What can be done with the remaining 48 bits?
Some ideas:
# The highest 4 bytes can represent data to append to the literal.  In this 
way, half of the size overhead of the encoding is removed.  This should 
generally only apply to the last COLS code in the block (for performance 
reasons and maintaining 8 byte alignment on all arraycopy operations, but its 
encoder optional).
# the next bit represents whether the COLS block has an implicit 0L appended.
# a bit can be used to signify endianness (this might be a better fit for the 
Block header or stream metadata -- detecting zero's works without known 
endianness)
# The next three bits can represent how much data is truncated or appended to 
the literal, (before the optional implicit 0L): 

|| value || meaning ||
| 000 | do not truncate or append |
| 100 | append all 4 leading bytes in the COLS code after the literal |
| 111 | append the first 3 leading bytes in the COLS code after the literal |
| 110 | append the first 2 leading bytes in the COLS code after the literal |
| 101 | append the leading byte in the COLS code after the literal |
| 011 | truncate the last 3 bytes of the literal |
| 010 | truncate the last 2 bytes of the literal |
| 001 | truncate the last byte of the literal |

This leaves us with 12 bits.  I propose that these be used for rudimentary 
(optional) compression:

* Option A:
** Run length only -- the 12 bits represent the number of times to repeat the 
literal.  Or 4 bits are the number of COLS chunks backwards (including this 
one) to repeat, and 8 bits is the number of repeats.  Or ... some other form of 
emitting copies of entire COLS chunks.
* Option B:
** Some form of LZ-like compression that copies in 8 byte chunks -- 4 bits 
represent the number of Longs to copy (so, max match size is 15 * 8 bytes), and 
8 bits represents the number of Longs backwards (from the end of this COLS 
chunk) to begin that copy (up to 2KB).  Because of the truncation/append 
feature, this is not constrained to 8-byte aligned copies on the output, but 
the encoded format is entirely 8 byte aligned and all copies are multiples of 8 
bytes.  I would not be surprised if this was as fast as LZO or faster, since it 
is very similar but operates in a more chunky fashion.  Compression levels 
would not be that great, but like most similar algorithms to this the encoder 
can do more work to search for matches.  Decoding uncompressed data should be 
essentially free (if the 4 bits are 0, do nothing -- and most COLS blocks would 
be fairly large so this check does not occur that frequently).
* Option C:
** Reserve those 12 bits for future use / research

Alternatively, one to 4 extra bytes used for the "append" feature can be 
reassigned to have more than 12 bits for compression metadata. 

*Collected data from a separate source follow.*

@[simp] theorem State.modHost_pending (s : State) (k₀ : Nat) (g₀ : HostDyn → HostDyn) : (s.modHost k₀ g₀).pending = s.pending := rfl
@[simp] theorem State.modHost_phase (s : State) (k₀ : Nat) (g₀ : HostDyn → HostDyn) : (s.modHost k₀ g₀).phase = s.phase := rfl
@[simp] theorem State.modHost_clock (s : State) (k₀ : Nat) (g₀ : HostDyn → HostDyn) : (s.modHost k₀ g₀).clock = s.clock := rfl
@[simp] theorem State.modHost_devtime (s : State) (k₀ : Nat) (g₀ : HostDyn → HostDyn) : (s.modHost k₀ g₀).devtime = s.devtime := rfl
@[simp] theorem State.modHost_slew (s : State) (k₀ : Nat) (g₀ : HostDyn → HostDyn) : (s.modHost k₀ g₀).slew = s.slew := rfl
@[simp] theorem State.modHost_slewFrac (s : State) (k₀ : Nat) (g₀ : HostDyn → HostDyn) : (s.modHost k₀ g₀).slewFrac = s.slewFrac := rfl
@[simp] theorem State.modHost_regs (s : State) (k₀ : Nat) (g₀ : HostDyn → HostDyn) : (s.modHost k₀ g₀).regs = s.regs := rfl
@[simp] theorem State.modHost_ctrs (s : State) (k₀ : Nat) (g₀ : HostDyn → HostDyn) : (s.modHost k₀ g₀).ctrs = s.ctrs := rfl
@[simp] theorem State.modHost_bankA (s : State) (k₀ : Nat) (g₀ : HostDyn → HostDyn) : (s.modHost k₀ g₀).bankA = s.bankA := rfl
@[simp] theorem State.modHost_bankB (s : State) (k₀ : Nat) (g₀ : HostDyn → HostDyn) : (s.modHost k₀ g₀).bankB = s.bankB := rfl
@[simp] theorem State.modHost_cfg (s : State) (k₀ : Nat) (g₀ : HostDyn → HostDyn) : (s.modHost k₀ g₀).cfg = s.cfg := rfl
@[simp] theorem State.modHost_msix (s : State) (k₀ : Nat) (g₀ : HostDyn → HostDyn) : (s.modHost k₀ g₀).msix = s.msix := rfl
@[simp] theorem State.modHost_pba (s : State) (k₀ : Nat) (g₀ : HostDyn → HostDyn) : (s.modHost k₀ g₀).pba = s.pba := rfl
@[simp] theorem State.modHost_fuses (s : State) (k₀ : Nat) (g₀ : HostDyn → HostDyn) : (s.modHost k₀ g₀).fuses = s.fuses := rfl
@[simp] theorem State.modHost_timers (s : State) (k₀ : Nat) (g₀ : HostDyn → HostDyn) : (s.modHost k₀ g₀).timers = s.timers := rfl
@[simp] theorem State.modHost_rss (s : State) (k₀ : Nat) (g₀ : HostDyn → HostDyn) : (s.modHost k₀ g₀).rss = s.rss := rfl
@[simp] theorem State.modHost_funcs (s : State) (k₀ : Nat) (g₀ : HostDyn → HostDyn) : (s.modHost k₀ g₀).funcs = s.funcs := rfl
@[simp] theorem State.modHost_txns (s : State) (k₀ : Nat) (g₀ : HostDyn → HostDyn) : (s.modHost k₀ g₀).txns = s.txns := rfl
@[simp] theorem State.modHost_commits (s : State) (k₀ : Nat) (g₀ : HostDyn → HostDyn) : (s.modHost k₀ g₀).commits = s.commits := rfl
@[simp] theorem State.modHost_ports (s : State) (k₀ : Nat) (g₀ : HostDyn → HostDyn) : (s.modHost k₀ g₀).ports = s.ports := rfl
@[simp] theorem State.modHost_lanes (s : State) (k₀ : Nat) (g₀ : HostDyn → HostDyn) : (s.modHost k₀ g₀).lanes = s.lanes := rfl
@[simp] theorem State.modHost_queues (s : State) (k₀ : Nat) (g₀ : HostDyn → HostDyn) : (s.modHost k₀ g₀).queues = s.queues := rfl
@[simp] theorem State.modHost_engines (s : State) (k₀ : Nat) (g₀ : HostDyn → HostDyn) : (s.modHost k₀ g₀).engines = s.engines := rfl
@[simp] theorem State.modHost_pegs (s : State) (k₀ : Nat) (g₀ : HostDyn → HostDyn) : (s.modHost k₀ g₀).pegs = s.pegs := rfl
@[simp] theorem State.modHost_vecs (s : State) (k₀ : Nat) (g₀ : HostDyn → HostDyn) : (s.modHost k₀ g₀).vecs = s.vecs := rfl
@[simp] theorem State.modHost_freed (s : State) (k₀ : Nat) (g₀ : HostDyn → HostDyn) : (s.modHost k₀ g₀).freed = s.freed := rfl
@[simp] theorem State.modHost_brace (s : State) (k₀ : Nat) (g₀ : HostDyn → HostDyn) : (s.modHost k₀ g₀).brace = s.brace := rfl
@[simp] theorem State.modHost_ridge (s : State) (k₀ : Nat) (g₀ : HostDyn → HostDyn) : (s.modHost k₀ g₀).ridge = s.ridge := rfl
@[simp] theorem State.modHost_plumb (s : State) (k₀ : Nat) (g₀ : HostDyn → HostDyn) : (s.modHost k₀ g₀).plumb = s.plumb := rfl
@[simp] theorem State.modHost_scribe (s : State) (k₀ : Nat) (g₀ : HostDyn → HostDyn) : (s.modHost k₀ g₀).scribe = s.scribe := rfl
@[simp] theorem State.modHost_pins (s : State) (k₀ : Nat) (g₀ : HostDyn → HostDyn) : (s.modHost k₀ g₀).pins = s.pins := rfl
@[simp] theorem State.modHost_restore (s : State) (k₀ : Nat) (g₀ : HostDyn → HostDyn) : (s.modHost k₀ g₀).restore = s.restore := rfl
@[simp] theorem State.modHost_plankGen (s : State) (k₀ : Nat) (g₀ : HostDyn → HostDyn) : (s.modHost k₀ g₀).plankGen = s.plankGen := rfl
@[simp] theorem State.modHost_plankTime (s : State) (k₀ : Nat) (g₀ : HostDyn → HostDyn) : (s.modHost k₀ g₀).plankTime = s.plankTime := rfl
@[simp] theorem State.modHost_planks (s : State) (k₀ : Nat) (g₀ : HostDyn → HostDyn) : (s.modHost k₀ g₀).planks = s.planks := rfl
@[simp] theorem State.modHost_served (s : State) (k₀ : Nat) (g₀ : HostDyn → HostDyn) : (s.modHost k₀ g₀).served = s.served := rfl
@[simp] theorem State.modHost_waking (s : State) (k₀ : Nat) (g₀ : HostDyn → HostDyn) : (s.modHost k₀ g₀).waking = s.waking := rfl
@[simp] theorem State.modHost_warm (s : State) (k₀ : Nat) (g₀ : HostDyn → HostDyn) : (s.modHost k₀ g₀).warm = s.warm := rfl
@[simp] theorem State.modHost_damaged (s : State) (k₀ : Nat) (g₀ : HostDyn → HostDyn) : (s.modHost k₀ g₀).damaged = s.damaged := rfl
@[simp] theorem State.modHost_scrubAt (s : State) (k₀ : Nat) (g₀ : HostDyn → HostDyn) : (s.modHost k₀ g₀).scrubAt = s.scrubAt := rfl
@[simp] theorem State.modHost_ring (s : State) (k₀ : Nat) (g₀ : HostDyn → HostDyn) : (s.modHost k₀ g₀).ring = s.ring := rfl
@[simp] theorem State.modHost_nextId (s : State) (k₀ : Nat) (g₀ : HostDyn → HostDyn) : (s.modHost k₀ g₀).nextId = s.nextId := rfl
@[simp] theorem State.modHost_freeCtr (s : State) (k₀ : Nat) (g₀ : HostDyn → HostDyn) : (s.modHost k₀ g₀).freeCtr = s.freeCtr := rfl
@[simp] theorem State.modHost_sent (s : State) (k₀ : Nat) (g₀ : HostDyn → HostDyn) : (s.modHost k₀ g₀).sent = s.sent := rfl
@[simp] theorem State.modHost_word (s : State) (k₀ : Nat) (g₀ : HostDyn → HostDyn) (k : RegKind) (i : Nat) : (s.modHost k₀ g₀).word k i = s.word k i := rfl
@[simp] theorem State.modHost_get (s : State) (k₀ : Nat) (g₀ : HostDyn → HostDyn) (F : Fld) (i : Nat) : (s.modHost k₀ g₀).get F i = s.get F i := rfl
@[simp] theorem State.modHost_on (s : State) (k₀ : Nat) (g₀ : HostDyn → HostDyn) (F : Fld) (i : Nat) : (s.modHost k₀ g₀).on F i = s.on F i := rfl
@[simp] theorem State.modHost_region (s : State) (k₀ : Nat) (g₀ : HostDyn → HostDyn) (r : Nat) : (s.modHost k₀ g₀).region r = s.region r := rfl
@[simp] theorem State.modHost_cfgWord (s : State) (k₀ : Nat) (g₀ : HostDyn → HostDyn) (f o : Nat) : (s.modHost k₀ g₀).cfgWord f o = s.cfgWord f o := rfl
@[simp] theorem State.modHost_cfgGet (s : State) (k₀ : Nat) (g₀ : HostDyn → HostDyn) (f o lo len : Nat) : (s.modHost k₀ g₀).cfgGet f o lo len = s.cfgGet f o lo len := rfl
@[simp] theorem State.modHost_cfgBit (s : State) (k₀ : Nat) (g₀ : HostDyn → HostDyn) (f o i : Nat) : (s.modHost k₀ g₀).cfgBit f o i = s.cfgBit f o i := rfl
@[simp] theorem State.modHost_msixWord (s : State) (k₀ : Nat) (g₀ : HostDyn → HostDyn) (f e j : Nat) : (s.modHost k₀ g₀).msixWord f e j = s.msixWord f e j := rfl
@[simp] theorem State.modHost_func (s : State) (k₀ : Nat) (g₀ : HostDyn → HostDyn) (f : Nat) : (s.modHost k₀ g₀).func f = s.func f := rfl
@[simp] theorem State.modHost_txn (s : State) (k₀ : Nat) (g₀ : HostDyn → HostDyn) (c : Nat) : (s.modHost k₀ g₀).txn c = s.txn c := rfl
@[simp] theorem State.modHost_port (s : State) (k₀ : Nat) (g₀ : HostDyn → HostDyn) (p : Nat) : (s.modHost k₀ g₀).port p = s.port p := rfl
@[simp] theorem State.modHost_lane (s : State) (k₀ : Nat) (g₀ : HostDyn → HostDyn) (l : Nat) : (s.modHost k₀ g₀).lane l = s.lane l := rfl
@[simp] theorem State.modHost_queue (s : State) (k₀ : Nat) (g₀ : HostDyn → HostDyn) (q : Nat) : (s.modHost k₀ g₀).queue q = s.queue q := rfl
@[simp] theorem State.modHost_eng (s : State) (k₀ : Nat) (g₀ : HostDyn → HostDyn) (e : Nat) : (s.modHost k₀ g₀).eng e = s.eng e := rfl
@[simp] theorem State.modHost_peg (s : State) (k₀ : Nat) (g₀ : HostDyn → HostDyn) (i : Nat) : (s.modHost k₀ g₀).peg i = s.peg i := rfl
@[simp] theorem State.modHost_ctr (s : State) (k₀ : Nat) (g₀ : HostDyn → HostDyn) (o : Nat) : (s.modHost k₀ g₀).ctr o = s.ctr o := rfl
@[simp] theorem State.modHost_due (s : State) (k₀ : Nat) (g₀ : HostDyn → HostDyn) (t : Timer) : (s.modHost k₀ g₀).due t = s.due t := rfl
@[simp] theorem State.modHost_armed (s : State) (k₀ : Nat) (g₀ : HostDyn → HostDyn) (t : Timer) : (s.modHost k₀ g₀).armed t = s.armed t := rfl
@[simp] theorem State.modHost_isUp (s : State) (k₀ : Nat) (g₀ : HostDyn → HostDyn) : (s.modHost k₀ g₀).isUp = s.isUp := rfl
@[simp] theorem State.modHost_powered (s : State) (k₀ : Nat) (g₀ : HostDyn → HostDyn) : (s.modHost k₀ g₀).powered = s.powered := rfl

So, with the above modifications, the COLS code  looks like this:

The COLS code is 8 bytes.  The low 16 bits encode basic meaning.
An 8 byte COLS code cannot be 0L.
|| Code & 0xFFFF (low 2 bytes) || Followed by || Meaning || 
| 0x0000 | N/A | (not allowed)|
| 0x0001 | nothing | A single zero Long |
| 0x0002 | one long (8 bytes) | The single data long |
| 0x0003 | two longs (16 bytes) | The pair of data longs |
| n | (n-1) longs |  The (n-1) longs |
| 0xFFFF | 2^16 - 2 longs | 2^16 - 2 longs |

The next portion, is to determine the state of truncation or appending. 
Two options are listed -- only truncation, and truncation/appending.  The 
appending could be up to 5 bytes if we squeeze all the rest of the space.  The 
example below is for up to 4 bytes appended and 3 bytes truncated.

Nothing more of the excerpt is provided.